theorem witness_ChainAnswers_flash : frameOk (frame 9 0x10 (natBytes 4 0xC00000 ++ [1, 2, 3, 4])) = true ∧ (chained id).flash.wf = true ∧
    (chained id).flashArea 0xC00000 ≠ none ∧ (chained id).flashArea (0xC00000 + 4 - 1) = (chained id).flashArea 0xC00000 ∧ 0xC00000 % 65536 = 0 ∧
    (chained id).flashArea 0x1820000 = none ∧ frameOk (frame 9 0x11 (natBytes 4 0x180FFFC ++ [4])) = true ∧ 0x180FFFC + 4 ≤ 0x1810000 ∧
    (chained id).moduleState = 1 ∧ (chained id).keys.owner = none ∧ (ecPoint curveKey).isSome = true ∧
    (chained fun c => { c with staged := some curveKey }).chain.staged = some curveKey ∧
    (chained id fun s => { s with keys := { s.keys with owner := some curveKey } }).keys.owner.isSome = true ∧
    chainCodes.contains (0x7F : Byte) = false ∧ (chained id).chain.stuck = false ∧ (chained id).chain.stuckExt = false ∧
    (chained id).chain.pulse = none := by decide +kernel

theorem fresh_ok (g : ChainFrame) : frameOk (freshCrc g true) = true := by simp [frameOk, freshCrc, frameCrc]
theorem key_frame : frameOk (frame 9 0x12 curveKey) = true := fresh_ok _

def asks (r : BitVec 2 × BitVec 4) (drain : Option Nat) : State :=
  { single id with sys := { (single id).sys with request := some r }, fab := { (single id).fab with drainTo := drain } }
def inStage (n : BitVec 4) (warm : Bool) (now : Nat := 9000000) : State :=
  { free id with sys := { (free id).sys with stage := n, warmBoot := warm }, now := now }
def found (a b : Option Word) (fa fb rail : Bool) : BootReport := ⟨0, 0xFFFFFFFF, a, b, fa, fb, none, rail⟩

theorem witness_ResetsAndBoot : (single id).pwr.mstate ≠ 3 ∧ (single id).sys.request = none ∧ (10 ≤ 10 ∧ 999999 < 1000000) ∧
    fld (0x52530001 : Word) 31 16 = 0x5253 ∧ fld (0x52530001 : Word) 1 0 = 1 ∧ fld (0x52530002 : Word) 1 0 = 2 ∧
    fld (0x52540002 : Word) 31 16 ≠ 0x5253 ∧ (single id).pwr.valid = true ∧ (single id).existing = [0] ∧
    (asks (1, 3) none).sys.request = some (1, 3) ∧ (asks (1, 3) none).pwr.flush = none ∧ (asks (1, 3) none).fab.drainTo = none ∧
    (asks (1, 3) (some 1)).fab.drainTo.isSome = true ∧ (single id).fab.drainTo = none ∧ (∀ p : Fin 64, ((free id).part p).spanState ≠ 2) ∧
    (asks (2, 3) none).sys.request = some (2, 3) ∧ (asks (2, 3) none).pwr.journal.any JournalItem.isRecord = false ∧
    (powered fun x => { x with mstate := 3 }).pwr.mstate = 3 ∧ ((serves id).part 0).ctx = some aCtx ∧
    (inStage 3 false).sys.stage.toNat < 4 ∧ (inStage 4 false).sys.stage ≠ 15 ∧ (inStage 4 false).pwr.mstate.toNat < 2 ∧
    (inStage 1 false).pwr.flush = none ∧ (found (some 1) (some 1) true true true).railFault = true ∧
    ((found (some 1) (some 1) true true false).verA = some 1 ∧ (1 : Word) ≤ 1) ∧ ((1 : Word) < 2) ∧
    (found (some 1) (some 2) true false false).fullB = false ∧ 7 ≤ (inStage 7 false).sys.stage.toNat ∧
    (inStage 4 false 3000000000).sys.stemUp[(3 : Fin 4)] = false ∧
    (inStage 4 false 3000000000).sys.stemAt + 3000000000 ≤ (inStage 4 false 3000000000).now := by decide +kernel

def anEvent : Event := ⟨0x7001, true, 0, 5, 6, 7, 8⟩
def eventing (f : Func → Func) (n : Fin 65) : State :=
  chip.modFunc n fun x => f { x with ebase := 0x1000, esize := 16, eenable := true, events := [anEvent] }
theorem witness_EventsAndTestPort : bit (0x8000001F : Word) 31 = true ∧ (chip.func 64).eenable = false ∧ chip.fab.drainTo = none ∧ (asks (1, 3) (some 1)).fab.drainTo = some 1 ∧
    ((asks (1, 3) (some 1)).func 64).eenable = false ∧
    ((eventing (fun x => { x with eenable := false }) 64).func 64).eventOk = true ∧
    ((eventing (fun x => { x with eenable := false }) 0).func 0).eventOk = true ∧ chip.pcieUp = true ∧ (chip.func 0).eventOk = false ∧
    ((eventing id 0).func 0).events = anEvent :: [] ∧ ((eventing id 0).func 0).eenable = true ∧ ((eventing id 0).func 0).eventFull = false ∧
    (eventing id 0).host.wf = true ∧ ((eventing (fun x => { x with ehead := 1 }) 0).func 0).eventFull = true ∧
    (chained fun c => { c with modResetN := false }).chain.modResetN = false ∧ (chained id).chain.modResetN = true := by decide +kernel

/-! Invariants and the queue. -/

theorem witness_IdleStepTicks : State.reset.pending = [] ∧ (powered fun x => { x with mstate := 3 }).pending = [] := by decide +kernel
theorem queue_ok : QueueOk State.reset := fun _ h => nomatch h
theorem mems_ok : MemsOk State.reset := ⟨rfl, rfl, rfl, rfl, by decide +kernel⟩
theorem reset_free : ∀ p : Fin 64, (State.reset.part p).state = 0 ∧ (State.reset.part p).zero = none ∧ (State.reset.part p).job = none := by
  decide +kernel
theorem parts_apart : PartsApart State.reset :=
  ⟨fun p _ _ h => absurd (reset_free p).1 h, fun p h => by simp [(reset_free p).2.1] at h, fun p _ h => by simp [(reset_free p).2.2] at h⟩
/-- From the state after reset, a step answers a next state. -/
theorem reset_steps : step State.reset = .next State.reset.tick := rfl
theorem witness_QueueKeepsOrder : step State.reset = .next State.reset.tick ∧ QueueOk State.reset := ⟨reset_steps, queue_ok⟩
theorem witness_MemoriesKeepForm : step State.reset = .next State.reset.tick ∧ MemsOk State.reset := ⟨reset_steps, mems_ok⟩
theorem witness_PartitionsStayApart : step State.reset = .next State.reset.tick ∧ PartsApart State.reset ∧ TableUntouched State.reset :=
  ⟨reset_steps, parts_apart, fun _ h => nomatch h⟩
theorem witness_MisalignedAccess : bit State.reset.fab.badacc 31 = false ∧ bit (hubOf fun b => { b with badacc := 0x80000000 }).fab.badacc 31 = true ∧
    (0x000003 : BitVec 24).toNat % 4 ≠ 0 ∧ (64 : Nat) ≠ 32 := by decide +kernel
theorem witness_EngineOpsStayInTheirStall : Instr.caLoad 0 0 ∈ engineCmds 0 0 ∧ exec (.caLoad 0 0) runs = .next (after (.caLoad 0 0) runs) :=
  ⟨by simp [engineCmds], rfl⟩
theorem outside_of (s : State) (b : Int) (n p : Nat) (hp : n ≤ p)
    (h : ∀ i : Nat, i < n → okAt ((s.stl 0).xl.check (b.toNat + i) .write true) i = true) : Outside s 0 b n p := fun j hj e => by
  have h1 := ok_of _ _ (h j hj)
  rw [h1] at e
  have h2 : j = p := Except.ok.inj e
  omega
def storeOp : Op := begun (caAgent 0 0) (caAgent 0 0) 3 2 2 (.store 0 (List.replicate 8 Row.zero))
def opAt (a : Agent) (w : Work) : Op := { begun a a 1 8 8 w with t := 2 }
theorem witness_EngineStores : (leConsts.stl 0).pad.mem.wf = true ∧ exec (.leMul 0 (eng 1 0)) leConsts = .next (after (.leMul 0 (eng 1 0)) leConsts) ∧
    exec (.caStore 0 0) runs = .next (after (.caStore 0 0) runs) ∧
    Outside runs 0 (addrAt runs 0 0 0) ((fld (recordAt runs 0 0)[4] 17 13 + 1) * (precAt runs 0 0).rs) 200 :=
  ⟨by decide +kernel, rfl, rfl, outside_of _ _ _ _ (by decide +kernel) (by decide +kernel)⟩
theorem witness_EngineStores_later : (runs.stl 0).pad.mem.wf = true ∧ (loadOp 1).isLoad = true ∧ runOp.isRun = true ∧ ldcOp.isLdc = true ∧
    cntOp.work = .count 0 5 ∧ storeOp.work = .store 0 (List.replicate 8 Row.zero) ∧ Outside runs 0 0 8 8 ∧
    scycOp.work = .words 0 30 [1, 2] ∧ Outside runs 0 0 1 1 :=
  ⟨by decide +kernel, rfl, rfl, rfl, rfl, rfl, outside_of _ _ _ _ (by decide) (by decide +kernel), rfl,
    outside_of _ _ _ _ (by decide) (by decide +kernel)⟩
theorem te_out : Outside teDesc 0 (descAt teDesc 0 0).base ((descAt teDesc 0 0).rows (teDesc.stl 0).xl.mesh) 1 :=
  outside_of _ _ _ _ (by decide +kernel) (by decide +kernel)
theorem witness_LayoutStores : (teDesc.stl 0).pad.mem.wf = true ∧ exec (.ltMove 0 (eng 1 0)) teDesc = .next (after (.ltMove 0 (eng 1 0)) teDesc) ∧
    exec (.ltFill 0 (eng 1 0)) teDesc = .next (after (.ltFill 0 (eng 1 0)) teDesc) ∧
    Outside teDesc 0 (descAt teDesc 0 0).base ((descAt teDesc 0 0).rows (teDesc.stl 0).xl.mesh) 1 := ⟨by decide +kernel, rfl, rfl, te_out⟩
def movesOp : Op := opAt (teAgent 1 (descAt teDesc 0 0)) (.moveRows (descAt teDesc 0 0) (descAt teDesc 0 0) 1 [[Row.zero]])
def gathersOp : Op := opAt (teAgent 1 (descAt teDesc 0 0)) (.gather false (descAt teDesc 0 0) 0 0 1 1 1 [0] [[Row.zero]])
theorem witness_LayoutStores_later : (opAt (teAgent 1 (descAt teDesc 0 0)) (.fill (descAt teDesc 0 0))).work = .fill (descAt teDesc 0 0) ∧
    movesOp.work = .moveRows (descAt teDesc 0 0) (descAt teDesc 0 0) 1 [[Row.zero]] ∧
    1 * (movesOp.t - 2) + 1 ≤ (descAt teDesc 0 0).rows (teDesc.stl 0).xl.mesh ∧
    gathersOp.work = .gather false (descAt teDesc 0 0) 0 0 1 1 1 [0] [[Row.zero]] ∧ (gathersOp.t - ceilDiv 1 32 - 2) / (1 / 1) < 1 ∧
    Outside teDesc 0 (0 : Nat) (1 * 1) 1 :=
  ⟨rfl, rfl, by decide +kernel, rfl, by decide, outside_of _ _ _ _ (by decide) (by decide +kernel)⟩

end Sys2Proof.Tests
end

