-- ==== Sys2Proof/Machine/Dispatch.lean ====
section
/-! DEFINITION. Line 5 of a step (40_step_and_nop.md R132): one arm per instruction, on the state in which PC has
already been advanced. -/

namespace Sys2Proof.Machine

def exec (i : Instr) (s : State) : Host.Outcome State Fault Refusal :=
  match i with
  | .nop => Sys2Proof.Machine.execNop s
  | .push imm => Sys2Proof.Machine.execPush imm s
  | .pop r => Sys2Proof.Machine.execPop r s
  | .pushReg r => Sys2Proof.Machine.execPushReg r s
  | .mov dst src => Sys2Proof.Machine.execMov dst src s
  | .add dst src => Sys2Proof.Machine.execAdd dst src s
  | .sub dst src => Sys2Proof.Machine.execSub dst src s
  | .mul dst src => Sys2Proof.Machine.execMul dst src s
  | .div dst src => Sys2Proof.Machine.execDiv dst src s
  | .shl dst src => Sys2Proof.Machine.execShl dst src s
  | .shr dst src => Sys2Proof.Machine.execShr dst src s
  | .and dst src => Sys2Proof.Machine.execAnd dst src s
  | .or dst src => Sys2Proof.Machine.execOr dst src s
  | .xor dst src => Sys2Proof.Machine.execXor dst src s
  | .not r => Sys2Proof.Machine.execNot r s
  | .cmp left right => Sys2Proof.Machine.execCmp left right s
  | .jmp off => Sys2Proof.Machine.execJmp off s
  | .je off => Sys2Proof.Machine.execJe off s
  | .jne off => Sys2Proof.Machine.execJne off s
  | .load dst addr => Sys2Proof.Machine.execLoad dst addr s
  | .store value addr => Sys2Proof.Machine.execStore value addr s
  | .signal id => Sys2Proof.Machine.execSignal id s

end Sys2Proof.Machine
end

▬▬▬▬▬▬

* **Try it**: Reproduce only the lines above spanning from the line containing "Sys2Proof.Machine.execShr dst src s" through the line containing "Sys2Proof.Machine.execJe off s", word for word.

* **Written response**:
  | .shr dst src => Sys2Proof.Machine.execShr dst src s
  | .and dst src => Sys2Proof.Machine.execAnd dst src s
  | .or dst src => Sys2Proof.Machine.execOr dst src s
  | .xor dst src => Sys2Proof.Machine.execXor dst src s
  | .not r => Sys2Proof.Machine.execNot r s
  | .cmp left right => Sys2Proof.Machine.execCmp left right s
  | .jmp off => Sys2Proof.Machine.execJmp off s
  | .je off => Sys2Proof.Machine.execJe off s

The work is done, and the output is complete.